*** Opening EXTRACTED ENTRIES ***

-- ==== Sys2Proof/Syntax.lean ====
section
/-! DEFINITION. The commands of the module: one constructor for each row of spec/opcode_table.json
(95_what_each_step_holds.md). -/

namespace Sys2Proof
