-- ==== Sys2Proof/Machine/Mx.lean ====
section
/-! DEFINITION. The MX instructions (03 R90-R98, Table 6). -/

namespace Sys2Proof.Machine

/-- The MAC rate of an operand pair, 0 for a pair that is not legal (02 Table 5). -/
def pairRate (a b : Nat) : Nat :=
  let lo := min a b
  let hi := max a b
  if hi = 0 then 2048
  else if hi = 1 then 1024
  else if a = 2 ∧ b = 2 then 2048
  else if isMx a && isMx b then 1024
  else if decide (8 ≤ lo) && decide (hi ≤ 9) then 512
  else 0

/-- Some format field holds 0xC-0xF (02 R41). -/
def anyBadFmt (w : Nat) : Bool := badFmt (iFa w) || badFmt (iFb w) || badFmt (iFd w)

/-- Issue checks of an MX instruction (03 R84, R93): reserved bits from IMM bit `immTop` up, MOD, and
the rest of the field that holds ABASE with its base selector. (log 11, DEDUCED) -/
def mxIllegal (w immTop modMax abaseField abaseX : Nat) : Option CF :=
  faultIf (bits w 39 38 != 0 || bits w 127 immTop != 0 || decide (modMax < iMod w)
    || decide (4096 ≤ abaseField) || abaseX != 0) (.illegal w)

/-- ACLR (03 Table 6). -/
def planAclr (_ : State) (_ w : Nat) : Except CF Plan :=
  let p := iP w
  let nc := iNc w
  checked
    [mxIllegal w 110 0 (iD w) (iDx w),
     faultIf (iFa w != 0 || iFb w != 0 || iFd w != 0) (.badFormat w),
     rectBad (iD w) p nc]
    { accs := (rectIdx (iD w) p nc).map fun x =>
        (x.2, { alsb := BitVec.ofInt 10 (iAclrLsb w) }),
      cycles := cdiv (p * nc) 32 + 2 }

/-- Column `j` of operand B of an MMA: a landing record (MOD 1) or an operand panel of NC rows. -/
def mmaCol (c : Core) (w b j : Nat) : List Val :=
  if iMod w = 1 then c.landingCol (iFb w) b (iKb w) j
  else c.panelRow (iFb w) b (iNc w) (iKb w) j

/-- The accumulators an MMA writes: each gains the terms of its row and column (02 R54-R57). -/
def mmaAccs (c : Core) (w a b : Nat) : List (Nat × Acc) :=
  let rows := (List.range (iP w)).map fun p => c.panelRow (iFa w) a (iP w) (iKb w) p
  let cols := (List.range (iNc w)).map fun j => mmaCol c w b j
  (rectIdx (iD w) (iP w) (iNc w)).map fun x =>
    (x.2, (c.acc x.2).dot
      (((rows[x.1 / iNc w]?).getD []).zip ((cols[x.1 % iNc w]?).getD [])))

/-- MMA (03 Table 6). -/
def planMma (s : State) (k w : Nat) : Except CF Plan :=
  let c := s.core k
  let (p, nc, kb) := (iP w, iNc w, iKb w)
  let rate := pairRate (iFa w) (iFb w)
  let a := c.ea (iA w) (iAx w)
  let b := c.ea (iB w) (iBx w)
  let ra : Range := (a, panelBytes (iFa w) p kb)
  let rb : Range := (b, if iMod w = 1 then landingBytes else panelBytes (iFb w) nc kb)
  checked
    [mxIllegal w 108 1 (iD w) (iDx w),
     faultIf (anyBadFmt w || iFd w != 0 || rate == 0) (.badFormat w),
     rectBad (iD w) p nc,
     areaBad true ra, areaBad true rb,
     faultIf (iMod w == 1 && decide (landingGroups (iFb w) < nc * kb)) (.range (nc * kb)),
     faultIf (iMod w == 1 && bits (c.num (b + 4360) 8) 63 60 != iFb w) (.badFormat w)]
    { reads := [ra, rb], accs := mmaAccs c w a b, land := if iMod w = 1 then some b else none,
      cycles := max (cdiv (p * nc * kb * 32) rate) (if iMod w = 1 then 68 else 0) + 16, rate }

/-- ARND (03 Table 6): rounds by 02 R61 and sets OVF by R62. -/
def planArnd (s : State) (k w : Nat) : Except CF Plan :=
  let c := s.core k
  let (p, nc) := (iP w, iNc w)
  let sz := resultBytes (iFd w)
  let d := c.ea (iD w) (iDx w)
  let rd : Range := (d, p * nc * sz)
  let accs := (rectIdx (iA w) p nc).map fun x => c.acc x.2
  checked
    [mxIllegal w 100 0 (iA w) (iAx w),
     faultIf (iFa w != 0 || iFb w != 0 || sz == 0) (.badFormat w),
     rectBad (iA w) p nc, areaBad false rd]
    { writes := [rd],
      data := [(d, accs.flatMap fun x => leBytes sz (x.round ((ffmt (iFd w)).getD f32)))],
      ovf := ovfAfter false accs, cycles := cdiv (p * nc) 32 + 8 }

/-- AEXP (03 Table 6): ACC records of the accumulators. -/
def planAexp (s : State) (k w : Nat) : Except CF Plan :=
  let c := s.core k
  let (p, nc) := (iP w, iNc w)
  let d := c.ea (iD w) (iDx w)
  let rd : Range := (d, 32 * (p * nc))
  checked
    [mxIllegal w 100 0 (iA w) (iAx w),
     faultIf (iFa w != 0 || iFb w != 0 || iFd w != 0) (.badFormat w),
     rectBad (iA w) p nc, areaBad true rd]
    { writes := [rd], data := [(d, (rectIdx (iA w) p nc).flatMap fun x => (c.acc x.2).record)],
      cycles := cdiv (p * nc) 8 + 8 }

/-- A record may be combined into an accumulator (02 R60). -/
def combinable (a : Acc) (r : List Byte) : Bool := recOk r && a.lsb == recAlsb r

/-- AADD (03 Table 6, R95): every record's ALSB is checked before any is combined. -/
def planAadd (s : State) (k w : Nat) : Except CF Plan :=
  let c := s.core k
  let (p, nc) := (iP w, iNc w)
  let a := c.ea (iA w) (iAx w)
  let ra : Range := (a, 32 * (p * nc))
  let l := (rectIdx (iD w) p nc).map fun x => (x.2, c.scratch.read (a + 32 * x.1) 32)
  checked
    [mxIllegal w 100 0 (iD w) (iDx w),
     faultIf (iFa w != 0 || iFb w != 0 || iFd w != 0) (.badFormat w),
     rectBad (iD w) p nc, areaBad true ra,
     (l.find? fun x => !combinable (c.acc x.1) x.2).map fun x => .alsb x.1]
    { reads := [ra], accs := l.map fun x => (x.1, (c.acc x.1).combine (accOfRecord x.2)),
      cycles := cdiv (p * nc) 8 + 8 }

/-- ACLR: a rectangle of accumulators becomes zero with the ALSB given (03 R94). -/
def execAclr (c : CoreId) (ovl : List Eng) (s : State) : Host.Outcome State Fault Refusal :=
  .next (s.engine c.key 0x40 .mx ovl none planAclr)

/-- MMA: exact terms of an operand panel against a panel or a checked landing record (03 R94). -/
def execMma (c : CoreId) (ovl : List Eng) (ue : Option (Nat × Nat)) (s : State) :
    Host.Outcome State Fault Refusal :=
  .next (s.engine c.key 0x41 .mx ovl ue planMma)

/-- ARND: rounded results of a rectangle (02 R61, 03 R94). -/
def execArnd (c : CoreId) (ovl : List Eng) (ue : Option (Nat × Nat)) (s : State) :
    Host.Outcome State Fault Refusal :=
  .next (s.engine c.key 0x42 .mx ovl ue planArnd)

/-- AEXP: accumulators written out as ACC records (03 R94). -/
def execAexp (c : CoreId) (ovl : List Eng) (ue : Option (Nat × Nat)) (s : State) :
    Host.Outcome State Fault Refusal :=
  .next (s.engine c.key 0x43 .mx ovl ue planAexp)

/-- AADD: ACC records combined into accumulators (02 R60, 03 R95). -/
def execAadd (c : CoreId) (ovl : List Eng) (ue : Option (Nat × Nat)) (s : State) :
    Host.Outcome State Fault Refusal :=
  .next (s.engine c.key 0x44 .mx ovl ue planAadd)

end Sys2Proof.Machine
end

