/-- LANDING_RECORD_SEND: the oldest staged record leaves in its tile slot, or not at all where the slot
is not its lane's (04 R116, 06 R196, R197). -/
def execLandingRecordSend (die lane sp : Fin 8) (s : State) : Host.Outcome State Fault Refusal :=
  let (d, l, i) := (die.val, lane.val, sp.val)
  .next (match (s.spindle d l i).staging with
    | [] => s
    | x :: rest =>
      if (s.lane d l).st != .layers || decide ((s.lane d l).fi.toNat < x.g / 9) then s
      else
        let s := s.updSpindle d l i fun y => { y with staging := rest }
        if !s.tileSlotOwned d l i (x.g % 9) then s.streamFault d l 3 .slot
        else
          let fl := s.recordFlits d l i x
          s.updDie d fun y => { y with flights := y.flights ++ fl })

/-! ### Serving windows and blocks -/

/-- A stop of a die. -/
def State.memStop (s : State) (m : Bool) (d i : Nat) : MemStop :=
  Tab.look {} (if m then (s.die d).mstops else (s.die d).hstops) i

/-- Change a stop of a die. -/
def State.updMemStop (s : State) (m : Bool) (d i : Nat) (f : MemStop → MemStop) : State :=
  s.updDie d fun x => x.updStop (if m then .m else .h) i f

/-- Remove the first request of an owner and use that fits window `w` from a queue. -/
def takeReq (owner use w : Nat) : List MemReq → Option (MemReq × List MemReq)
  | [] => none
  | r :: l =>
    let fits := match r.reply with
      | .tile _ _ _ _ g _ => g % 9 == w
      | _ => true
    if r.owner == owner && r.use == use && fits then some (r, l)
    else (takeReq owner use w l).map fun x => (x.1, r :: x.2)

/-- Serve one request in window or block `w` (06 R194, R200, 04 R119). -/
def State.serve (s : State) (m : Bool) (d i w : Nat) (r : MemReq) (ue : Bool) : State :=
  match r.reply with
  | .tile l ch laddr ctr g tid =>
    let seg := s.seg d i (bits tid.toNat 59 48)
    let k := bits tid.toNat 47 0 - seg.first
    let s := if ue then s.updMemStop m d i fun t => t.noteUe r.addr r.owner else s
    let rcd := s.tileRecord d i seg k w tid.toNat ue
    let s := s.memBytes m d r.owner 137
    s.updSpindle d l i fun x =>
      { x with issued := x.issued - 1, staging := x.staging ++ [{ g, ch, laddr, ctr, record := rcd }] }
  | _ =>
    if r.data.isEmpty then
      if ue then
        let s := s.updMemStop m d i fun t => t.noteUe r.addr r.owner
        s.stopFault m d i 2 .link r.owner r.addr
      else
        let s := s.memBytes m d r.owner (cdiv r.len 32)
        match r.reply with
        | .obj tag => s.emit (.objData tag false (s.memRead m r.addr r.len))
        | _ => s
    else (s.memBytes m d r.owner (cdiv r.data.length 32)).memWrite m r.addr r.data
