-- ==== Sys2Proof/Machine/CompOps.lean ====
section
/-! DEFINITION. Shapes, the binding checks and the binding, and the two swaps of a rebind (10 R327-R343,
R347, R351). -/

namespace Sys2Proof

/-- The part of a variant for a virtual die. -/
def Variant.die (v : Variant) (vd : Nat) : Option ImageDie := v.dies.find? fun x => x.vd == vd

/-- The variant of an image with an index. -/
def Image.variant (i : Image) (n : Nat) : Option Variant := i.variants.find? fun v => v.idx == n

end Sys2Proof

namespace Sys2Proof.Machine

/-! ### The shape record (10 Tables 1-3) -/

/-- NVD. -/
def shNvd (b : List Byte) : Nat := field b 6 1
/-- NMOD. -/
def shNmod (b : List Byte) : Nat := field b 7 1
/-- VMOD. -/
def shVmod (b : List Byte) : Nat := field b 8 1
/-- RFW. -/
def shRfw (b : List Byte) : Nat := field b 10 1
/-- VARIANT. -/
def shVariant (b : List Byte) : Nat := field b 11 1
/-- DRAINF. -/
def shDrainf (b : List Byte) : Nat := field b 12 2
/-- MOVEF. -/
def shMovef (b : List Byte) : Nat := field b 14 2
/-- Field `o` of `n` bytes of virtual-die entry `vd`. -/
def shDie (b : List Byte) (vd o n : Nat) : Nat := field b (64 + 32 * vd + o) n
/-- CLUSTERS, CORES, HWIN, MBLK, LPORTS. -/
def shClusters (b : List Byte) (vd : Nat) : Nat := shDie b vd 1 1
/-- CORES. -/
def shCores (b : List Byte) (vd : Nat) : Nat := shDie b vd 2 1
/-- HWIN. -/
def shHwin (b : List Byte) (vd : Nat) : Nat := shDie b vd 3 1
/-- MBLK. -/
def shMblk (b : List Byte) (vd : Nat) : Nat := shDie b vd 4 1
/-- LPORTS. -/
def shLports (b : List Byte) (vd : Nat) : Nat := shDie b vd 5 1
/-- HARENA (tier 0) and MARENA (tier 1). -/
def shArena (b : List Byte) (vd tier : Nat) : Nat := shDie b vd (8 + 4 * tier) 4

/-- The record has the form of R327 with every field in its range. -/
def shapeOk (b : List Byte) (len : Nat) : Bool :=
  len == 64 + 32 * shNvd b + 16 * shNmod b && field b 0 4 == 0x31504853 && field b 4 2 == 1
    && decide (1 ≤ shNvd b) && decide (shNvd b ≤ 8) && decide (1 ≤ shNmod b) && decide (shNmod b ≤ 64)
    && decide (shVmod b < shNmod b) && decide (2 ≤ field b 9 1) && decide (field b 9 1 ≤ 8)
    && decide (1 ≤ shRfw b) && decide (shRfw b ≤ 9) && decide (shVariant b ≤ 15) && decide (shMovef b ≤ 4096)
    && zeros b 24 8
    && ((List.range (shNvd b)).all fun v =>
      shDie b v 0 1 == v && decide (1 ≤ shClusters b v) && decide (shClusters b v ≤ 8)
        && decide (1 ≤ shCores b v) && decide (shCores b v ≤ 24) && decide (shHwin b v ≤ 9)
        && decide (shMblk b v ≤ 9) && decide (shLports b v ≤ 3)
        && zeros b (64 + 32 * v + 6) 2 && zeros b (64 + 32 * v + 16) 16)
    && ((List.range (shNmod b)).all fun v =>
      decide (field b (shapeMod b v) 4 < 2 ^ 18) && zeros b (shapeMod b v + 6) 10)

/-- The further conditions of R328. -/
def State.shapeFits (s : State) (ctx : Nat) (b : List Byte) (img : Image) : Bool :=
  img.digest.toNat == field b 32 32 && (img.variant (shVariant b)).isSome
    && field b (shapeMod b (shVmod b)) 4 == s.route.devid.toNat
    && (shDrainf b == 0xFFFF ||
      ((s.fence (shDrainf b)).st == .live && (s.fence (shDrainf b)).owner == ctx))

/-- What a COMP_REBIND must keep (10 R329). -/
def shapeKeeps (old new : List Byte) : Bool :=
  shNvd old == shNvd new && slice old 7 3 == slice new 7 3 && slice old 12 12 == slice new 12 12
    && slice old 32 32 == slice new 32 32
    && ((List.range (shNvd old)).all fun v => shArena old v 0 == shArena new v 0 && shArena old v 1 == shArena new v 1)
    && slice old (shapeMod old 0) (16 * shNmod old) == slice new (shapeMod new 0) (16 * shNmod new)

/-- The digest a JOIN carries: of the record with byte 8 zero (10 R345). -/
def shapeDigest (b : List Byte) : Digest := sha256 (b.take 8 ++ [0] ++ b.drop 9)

*** Closing EXTRACTED ENTRIES ***

◆ DESCRIPTION OF THE TASK: Copy out, word for word, the part of the entries above that begins at the line with "ovl none planAclr)" and ends at the line with "ovl ue planMma)", including both.

◆ SOLUTION FOR THIS EXERCISE:
  .next (s.engine c.key 0x40 .mx ovl none planAclr)

/-- MMA: exact terms of an operand panel against a panel or a checked landing record (03 R94). -/
def execMma (c : CoreId) (ovl : List Eng) (ue : Option (Nat × Nat)) (s : State) :
    Host.Outcome State Fault Refusal :=
  .next (s.engine c.key 0x41 .mx ovl ue planMma)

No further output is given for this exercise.